▸ What is being asked
Reproduce exactly the lines of the material beneath, from the line that contains "syscall | debug" to the line that contains "inductive Cause where", both included, and no other lines.

####################

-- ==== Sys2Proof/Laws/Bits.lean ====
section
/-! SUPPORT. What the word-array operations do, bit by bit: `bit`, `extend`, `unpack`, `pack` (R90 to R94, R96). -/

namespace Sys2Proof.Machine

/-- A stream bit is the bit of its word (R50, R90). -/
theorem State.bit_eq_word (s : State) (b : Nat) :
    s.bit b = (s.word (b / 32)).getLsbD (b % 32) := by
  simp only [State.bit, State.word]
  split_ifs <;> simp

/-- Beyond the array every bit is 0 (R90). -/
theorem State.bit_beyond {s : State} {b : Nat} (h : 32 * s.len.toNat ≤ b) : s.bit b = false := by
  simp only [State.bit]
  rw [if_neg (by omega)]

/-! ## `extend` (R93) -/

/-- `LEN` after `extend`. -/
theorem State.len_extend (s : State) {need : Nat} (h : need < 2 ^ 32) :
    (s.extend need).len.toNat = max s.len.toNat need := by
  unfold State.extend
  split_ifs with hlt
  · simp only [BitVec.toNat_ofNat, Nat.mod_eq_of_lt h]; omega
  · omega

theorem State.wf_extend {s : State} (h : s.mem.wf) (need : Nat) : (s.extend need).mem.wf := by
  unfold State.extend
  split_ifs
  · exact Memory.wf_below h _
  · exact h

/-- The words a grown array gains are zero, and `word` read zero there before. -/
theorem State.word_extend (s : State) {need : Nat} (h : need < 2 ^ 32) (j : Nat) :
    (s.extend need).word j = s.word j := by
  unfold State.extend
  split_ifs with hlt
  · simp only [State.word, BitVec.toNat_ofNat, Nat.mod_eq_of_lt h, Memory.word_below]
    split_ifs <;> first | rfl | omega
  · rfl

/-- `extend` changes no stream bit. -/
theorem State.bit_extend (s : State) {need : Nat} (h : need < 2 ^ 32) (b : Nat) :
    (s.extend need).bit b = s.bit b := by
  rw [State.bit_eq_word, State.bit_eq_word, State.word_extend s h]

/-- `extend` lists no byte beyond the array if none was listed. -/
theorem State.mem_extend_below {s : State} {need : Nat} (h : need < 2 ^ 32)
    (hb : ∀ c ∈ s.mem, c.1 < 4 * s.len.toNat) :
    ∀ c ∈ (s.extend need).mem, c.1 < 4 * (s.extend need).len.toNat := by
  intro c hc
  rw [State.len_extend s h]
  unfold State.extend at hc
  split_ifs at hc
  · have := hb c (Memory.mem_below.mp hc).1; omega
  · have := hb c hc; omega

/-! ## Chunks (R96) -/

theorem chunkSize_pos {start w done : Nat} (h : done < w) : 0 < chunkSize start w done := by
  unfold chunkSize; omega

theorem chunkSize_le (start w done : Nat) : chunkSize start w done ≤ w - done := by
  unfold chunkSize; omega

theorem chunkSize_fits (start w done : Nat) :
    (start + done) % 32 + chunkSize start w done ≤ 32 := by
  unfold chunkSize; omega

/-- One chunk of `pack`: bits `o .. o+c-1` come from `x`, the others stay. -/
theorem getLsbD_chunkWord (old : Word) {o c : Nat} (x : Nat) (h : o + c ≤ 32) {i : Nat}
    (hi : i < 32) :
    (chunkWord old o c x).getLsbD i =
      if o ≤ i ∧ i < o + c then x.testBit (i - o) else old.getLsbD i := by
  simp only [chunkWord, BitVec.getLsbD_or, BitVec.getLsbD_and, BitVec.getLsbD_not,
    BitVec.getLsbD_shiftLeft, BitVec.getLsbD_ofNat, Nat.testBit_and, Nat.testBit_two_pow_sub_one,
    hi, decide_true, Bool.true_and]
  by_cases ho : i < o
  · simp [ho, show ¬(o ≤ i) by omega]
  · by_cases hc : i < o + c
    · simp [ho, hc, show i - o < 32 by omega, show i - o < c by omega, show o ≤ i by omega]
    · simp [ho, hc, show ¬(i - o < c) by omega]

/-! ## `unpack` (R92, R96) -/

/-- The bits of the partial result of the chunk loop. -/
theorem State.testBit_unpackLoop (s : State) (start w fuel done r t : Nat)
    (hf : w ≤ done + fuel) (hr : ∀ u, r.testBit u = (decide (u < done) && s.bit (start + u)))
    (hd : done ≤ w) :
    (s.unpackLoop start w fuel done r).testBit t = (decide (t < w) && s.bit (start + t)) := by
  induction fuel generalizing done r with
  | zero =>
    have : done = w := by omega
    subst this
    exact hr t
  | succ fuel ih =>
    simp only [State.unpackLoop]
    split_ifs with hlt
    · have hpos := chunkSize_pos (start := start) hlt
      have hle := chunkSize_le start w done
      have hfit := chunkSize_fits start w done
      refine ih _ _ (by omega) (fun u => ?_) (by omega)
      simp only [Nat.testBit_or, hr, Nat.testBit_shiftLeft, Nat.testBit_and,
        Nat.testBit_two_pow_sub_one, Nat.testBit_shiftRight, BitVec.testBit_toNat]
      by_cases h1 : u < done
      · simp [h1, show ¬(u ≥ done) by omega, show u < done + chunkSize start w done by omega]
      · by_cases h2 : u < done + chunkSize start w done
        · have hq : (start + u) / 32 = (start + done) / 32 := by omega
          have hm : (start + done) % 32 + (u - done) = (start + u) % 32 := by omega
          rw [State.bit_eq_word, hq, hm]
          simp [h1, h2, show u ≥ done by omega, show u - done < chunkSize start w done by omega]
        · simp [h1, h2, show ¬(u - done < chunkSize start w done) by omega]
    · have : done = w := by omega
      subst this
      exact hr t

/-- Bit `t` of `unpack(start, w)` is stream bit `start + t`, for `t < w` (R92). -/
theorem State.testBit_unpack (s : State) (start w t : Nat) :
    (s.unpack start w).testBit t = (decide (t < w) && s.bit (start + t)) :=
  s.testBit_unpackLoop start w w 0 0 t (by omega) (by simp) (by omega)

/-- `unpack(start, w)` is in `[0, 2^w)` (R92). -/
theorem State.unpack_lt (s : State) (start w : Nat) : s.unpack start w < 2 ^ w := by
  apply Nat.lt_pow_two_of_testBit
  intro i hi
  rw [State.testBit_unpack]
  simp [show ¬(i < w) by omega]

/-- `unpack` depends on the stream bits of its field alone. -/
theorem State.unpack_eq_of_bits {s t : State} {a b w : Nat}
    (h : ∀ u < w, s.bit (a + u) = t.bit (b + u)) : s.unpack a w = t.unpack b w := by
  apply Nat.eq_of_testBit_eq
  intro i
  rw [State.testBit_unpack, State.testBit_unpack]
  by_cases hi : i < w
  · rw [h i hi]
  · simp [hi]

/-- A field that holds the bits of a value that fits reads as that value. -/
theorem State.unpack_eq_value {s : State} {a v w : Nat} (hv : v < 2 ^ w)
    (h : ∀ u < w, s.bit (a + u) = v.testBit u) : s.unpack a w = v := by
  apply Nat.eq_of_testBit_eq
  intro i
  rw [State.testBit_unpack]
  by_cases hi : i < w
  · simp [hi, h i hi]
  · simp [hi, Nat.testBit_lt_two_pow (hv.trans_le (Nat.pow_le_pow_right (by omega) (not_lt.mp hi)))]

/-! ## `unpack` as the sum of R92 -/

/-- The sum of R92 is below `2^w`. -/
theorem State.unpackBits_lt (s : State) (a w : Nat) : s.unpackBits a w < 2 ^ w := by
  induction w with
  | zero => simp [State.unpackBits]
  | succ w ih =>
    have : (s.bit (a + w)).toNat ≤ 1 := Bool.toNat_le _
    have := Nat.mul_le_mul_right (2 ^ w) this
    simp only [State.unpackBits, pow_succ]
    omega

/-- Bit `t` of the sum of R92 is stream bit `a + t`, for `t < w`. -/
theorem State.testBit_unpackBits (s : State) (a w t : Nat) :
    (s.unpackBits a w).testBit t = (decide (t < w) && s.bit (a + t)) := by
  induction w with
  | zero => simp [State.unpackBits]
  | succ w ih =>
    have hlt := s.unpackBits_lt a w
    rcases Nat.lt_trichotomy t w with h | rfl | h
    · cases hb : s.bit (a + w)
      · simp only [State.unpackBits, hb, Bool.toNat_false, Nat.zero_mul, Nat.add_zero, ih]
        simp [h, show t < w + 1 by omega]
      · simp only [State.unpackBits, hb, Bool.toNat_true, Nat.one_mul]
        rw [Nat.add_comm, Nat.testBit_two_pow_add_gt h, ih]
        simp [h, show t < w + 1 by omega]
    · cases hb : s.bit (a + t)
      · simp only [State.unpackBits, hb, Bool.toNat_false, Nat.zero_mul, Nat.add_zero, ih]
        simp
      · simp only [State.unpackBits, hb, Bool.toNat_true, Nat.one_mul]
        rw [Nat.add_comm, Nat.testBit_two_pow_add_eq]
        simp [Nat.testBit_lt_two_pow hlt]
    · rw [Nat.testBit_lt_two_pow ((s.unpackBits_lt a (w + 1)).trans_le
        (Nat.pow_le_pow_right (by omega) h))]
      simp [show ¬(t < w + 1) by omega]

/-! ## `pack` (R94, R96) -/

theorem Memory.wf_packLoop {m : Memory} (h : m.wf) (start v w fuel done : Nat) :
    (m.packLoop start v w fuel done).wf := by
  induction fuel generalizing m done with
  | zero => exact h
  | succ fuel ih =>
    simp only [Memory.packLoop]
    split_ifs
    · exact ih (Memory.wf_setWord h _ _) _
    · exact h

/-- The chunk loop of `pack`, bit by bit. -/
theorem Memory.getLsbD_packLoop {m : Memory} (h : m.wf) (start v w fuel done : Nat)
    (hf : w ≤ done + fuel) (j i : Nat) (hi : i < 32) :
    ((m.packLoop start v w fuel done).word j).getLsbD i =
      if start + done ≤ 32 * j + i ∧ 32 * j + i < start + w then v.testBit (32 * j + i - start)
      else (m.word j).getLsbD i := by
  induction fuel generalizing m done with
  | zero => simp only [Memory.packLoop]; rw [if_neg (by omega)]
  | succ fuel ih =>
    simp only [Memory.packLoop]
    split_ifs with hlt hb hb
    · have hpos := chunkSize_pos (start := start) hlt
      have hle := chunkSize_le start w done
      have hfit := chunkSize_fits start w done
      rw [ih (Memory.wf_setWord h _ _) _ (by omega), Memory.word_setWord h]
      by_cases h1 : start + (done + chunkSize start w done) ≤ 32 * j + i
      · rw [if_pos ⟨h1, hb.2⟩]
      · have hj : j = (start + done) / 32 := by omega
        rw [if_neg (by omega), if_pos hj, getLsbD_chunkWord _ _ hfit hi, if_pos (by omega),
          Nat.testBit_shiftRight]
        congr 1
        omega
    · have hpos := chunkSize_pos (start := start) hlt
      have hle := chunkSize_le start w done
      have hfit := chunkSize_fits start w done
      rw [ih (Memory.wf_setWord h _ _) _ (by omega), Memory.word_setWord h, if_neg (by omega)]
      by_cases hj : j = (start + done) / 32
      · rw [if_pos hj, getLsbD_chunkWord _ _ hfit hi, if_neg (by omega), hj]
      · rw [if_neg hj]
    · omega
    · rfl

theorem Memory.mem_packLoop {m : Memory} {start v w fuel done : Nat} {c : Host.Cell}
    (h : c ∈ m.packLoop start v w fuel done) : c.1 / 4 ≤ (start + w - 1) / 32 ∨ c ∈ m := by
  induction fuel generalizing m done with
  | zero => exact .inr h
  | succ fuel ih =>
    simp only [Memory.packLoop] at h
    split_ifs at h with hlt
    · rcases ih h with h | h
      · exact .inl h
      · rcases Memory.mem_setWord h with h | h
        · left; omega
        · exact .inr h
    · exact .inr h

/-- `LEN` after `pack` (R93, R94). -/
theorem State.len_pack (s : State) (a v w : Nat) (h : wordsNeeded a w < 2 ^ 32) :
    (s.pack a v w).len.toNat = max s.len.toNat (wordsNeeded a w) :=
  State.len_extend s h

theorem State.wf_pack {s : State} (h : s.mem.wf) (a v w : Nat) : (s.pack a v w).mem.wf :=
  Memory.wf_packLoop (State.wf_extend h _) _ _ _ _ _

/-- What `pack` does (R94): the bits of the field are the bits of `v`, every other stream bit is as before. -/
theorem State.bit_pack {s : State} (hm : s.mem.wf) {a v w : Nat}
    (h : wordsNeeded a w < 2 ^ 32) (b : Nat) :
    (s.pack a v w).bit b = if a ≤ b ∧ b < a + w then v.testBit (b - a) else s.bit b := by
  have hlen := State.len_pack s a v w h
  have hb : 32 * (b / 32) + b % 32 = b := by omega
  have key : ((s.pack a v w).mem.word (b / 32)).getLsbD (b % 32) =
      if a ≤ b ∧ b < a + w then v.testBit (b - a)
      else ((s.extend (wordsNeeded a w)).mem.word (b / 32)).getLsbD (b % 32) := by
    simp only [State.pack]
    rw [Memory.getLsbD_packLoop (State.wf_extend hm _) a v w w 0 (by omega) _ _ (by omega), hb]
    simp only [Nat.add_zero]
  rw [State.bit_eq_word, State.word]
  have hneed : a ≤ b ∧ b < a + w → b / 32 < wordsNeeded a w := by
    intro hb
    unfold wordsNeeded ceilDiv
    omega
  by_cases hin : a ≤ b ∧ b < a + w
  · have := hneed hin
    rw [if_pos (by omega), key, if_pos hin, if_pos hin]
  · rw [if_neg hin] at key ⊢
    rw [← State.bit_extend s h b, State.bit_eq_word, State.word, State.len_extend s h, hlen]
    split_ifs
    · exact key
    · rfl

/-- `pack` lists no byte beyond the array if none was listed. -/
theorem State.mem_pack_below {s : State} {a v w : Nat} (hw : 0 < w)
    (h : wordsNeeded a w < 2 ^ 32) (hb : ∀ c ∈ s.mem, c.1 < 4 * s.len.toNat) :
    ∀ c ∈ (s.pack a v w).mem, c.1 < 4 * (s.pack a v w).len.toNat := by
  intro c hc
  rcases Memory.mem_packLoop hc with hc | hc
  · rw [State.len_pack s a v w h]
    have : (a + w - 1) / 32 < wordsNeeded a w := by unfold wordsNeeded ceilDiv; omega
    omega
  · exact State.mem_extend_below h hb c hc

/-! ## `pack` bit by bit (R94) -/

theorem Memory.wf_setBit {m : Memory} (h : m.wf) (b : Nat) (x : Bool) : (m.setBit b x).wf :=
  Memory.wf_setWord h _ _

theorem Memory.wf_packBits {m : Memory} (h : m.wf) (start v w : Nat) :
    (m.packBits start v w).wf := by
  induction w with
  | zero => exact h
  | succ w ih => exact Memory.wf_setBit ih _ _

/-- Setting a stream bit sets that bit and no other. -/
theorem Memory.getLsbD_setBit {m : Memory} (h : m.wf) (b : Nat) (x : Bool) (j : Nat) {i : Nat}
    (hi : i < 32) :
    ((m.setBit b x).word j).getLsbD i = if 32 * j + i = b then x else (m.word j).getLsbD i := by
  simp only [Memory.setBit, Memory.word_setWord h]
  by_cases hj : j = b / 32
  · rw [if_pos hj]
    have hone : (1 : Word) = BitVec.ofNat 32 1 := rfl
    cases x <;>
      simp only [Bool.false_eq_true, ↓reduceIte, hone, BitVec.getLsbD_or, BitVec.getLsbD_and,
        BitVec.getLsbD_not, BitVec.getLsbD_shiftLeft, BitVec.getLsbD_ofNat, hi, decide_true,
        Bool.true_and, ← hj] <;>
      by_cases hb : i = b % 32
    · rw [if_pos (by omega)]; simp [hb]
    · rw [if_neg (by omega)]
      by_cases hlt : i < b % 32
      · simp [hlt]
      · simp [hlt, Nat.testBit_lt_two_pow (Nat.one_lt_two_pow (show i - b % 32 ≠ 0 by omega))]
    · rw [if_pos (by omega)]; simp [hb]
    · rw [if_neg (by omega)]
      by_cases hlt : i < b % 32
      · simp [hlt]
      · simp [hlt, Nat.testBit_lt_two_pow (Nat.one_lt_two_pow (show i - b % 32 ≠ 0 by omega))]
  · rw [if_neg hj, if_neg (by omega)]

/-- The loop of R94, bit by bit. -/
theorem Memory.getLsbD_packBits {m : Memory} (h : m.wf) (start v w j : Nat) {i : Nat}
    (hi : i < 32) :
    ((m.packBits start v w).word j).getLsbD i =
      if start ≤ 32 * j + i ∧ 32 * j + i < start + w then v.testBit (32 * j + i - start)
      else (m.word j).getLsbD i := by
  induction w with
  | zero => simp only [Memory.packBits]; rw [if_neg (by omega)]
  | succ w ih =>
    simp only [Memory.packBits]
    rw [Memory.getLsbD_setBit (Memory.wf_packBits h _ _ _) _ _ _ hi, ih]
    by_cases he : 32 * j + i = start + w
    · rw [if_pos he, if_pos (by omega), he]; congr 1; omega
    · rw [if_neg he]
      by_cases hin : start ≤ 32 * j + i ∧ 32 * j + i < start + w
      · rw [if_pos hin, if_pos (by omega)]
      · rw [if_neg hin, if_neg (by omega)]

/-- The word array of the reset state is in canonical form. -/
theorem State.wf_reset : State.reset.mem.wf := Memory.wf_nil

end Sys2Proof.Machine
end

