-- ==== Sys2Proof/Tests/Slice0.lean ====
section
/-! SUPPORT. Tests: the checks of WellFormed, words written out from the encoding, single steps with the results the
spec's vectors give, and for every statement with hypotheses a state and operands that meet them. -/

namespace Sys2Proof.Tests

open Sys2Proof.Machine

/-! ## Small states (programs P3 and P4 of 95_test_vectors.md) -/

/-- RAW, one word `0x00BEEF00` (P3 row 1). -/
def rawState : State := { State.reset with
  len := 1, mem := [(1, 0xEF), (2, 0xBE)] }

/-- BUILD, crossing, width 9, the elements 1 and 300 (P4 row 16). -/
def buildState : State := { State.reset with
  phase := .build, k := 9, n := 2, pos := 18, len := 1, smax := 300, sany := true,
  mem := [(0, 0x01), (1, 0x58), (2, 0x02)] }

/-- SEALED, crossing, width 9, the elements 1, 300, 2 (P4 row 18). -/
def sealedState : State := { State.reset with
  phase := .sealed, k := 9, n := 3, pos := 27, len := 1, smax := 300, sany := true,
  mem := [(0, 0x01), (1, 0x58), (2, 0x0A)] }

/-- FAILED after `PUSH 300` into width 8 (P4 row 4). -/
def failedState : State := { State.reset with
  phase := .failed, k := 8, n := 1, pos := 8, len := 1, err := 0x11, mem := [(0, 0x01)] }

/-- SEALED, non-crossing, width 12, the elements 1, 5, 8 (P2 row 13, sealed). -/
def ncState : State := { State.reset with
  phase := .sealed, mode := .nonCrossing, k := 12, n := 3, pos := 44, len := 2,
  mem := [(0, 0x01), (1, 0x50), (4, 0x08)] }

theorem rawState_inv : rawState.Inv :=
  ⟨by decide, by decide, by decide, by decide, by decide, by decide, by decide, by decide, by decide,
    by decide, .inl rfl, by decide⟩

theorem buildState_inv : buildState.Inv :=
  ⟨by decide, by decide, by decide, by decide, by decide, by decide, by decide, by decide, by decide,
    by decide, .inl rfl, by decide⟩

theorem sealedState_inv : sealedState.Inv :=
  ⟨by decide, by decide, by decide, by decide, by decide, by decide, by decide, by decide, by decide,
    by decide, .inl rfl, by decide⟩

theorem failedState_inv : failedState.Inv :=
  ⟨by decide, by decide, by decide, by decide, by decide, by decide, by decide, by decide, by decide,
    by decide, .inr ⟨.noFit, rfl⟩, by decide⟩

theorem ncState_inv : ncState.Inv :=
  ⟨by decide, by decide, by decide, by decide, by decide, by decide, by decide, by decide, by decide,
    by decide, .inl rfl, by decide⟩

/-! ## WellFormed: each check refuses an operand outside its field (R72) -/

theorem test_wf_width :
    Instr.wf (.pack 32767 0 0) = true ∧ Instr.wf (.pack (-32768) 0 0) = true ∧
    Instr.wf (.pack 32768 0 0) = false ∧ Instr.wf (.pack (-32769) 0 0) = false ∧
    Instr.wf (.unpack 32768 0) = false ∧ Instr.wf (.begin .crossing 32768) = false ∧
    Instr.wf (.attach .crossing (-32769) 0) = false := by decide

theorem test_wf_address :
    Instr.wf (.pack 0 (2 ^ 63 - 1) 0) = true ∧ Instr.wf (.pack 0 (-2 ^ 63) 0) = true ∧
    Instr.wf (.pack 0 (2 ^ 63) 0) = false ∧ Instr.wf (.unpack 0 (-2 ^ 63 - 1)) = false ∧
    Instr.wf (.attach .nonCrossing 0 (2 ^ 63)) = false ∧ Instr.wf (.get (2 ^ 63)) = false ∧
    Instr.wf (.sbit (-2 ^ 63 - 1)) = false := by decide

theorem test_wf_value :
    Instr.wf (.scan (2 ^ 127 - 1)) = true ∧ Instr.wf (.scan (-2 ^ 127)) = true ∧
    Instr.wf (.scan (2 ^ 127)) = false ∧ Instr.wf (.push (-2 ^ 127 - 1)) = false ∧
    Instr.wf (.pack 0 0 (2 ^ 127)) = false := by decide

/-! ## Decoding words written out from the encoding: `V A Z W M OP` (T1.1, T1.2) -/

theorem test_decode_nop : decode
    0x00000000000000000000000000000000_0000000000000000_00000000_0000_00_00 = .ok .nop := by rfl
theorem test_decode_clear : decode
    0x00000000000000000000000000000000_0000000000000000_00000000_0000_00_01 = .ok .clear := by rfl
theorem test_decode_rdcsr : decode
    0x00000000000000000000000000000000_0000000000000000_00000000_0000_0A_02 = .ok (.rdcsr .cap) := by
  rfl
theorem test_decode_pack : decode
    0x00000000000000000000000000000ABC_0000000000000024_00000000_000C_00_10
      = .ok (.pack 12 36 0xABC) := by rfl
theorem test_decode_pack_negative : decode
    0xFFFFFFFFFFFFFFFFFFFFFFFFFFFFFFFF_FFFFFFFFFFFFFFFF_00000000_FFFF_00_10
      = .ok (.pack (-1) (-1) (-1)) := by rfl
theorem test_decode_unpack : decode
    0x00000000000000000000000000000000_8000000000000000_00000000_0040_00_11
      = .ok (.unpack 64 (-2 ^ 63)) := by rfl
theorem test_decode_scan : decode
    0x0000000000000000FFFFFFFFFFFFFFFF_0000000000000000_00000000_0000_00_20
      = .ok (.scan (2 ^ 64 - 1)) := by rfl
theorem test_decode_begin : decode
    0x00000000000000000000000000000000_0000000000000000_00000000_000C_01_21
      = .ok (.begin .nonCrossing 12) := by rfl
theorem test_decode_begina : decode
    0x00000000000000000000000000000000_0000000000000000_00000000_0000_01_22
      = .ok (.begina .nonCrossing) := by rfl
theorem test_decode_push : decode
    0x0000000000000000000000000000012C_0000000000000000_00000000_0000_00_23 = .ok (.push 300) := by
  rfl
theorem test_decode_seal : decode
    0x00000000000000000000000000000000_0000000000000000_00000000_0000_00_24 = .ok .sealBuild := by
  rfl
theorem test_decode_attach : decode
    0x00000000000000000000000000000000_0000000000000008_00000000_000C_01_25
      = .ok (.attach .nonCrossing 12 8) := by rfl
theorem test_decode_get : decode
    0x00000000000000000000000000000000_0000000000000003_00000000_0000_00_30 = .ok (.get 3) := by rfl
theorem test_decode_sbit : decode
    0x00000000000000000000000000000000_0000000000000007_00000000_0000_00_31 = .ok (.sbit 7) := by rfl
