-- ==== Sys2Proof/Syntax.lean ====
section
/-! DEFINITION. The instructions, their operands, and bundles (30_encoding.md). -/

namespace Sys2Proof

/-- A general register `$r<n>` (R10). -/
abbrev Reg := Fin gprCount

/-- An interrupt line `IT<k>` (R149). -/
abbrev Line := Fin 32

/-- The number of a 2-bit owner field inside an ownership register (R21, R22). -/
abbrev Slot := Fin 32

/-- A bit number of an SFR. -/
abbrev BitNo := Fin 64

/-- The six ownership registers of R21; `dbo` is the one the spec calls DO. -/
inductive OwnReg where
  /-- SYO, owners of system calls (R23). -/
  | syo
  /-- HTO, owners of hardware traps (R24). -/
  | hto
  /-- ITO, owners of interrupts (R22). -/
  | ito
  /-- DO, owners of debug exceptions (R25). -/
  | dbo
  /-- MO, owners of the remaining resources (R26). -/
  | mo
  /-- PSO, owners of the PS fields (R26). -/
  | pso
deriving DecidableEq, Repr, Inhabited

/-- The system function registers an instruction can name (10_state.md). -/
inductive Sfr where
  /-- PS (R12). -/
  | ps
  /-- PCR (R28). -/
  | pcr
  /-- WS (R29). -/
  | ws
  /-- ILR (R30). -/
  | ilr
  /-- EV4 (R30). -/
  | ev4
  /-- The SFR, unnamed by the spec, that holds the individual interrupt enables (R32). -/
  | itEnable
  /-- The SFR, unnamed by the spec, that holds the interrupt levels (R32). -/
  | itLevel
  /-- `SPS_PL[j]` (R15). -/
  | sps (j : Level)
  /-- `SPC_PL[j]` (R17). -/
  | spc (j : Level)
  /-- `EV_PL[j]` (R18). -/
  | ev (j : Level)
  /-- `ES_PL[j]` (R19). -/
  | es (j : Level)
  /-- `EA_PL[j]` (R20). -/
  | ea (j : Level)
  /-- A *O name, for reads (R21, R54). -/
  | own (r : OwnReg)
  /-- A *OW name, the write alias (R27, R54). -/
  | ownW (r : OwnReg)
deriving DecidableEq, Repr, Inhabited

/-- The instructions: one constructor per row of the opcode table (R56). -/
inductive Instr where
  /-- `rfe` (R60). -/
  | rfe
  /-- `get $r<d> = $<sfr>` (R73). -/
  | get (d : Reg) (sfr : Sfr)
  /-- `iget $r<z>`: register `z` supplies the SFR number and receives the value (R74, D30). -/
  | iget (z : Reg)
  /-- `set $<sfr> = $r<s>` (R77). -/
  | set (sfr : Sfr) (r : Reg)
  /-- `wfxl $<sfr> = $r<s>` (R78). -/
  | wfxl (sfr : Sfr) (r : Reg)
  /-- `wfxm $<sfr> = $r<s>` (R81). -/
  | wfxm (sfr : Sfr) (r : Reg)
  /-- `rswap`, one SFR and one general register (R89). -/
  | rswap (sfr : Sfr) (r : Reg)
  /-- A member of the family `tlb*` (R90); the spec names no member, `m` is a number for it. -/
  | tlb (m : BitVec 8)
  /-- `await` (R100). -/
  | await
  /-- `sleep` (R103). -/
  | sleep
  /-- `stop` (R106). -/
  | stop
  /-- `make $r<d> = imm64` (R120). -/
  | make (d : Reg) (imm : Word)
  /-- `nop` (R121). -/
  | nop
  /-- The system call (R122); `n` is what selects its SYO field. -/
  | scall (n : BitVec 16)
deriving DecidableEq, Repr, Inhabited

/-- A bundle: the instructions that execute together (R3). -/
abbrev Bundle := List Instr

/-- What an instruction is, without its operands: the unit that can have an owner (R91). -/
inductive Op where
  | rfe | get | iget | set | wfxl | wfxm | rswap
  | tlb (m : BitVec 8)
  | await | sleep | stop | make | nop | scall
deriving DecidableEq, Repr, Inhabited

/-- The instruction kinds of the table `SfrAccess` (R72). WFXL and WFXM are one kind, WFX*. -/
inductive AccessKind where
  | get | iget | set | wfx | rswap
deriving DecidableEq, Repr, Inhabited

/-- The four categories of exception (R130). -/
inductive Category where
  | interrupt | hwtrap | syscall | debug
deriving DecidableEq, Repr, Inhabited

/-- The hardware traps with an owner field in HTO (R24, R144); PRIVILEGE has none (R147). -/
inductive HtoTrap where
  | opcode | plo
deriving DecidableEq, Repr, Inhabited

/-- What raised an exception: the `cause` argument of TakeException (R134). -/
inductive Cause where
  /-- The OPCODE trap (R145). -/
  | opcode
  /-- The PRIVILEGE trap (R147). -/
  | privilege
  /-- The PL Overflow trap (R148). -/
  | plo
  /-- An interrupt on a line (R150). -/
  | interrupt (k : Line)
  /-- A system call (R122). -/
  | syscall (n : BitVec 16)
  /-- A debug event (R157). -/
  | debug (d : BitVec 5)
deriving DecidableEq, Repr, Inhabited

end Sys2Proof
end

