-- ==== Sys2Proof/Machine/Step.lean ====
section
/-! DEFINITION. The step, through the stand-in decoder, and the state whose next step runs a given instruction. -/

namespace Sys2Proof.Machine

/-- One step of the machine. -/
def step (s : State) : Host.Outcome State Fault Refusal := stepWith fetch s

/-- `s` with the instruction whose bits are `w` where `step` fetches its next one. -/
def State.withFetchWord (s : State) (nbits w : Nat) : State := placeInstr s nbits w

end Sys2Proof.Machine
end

####################

▸ Answer to the problem
  | interrupt | hwtrap | syscall | debug
deriving DecidableEq, Repr, Inhabited

/-- The hardware traps with an owner field in HTO (R24, R144); PRIVILEGE has none (R147). -/
inductive HtoTrap where
  | opcode | plo
deriving DecidableEq, Repr, Inhabited

/-- What raised an exception: the `cause` argument of TakeException (R134). -/
inductive Cause where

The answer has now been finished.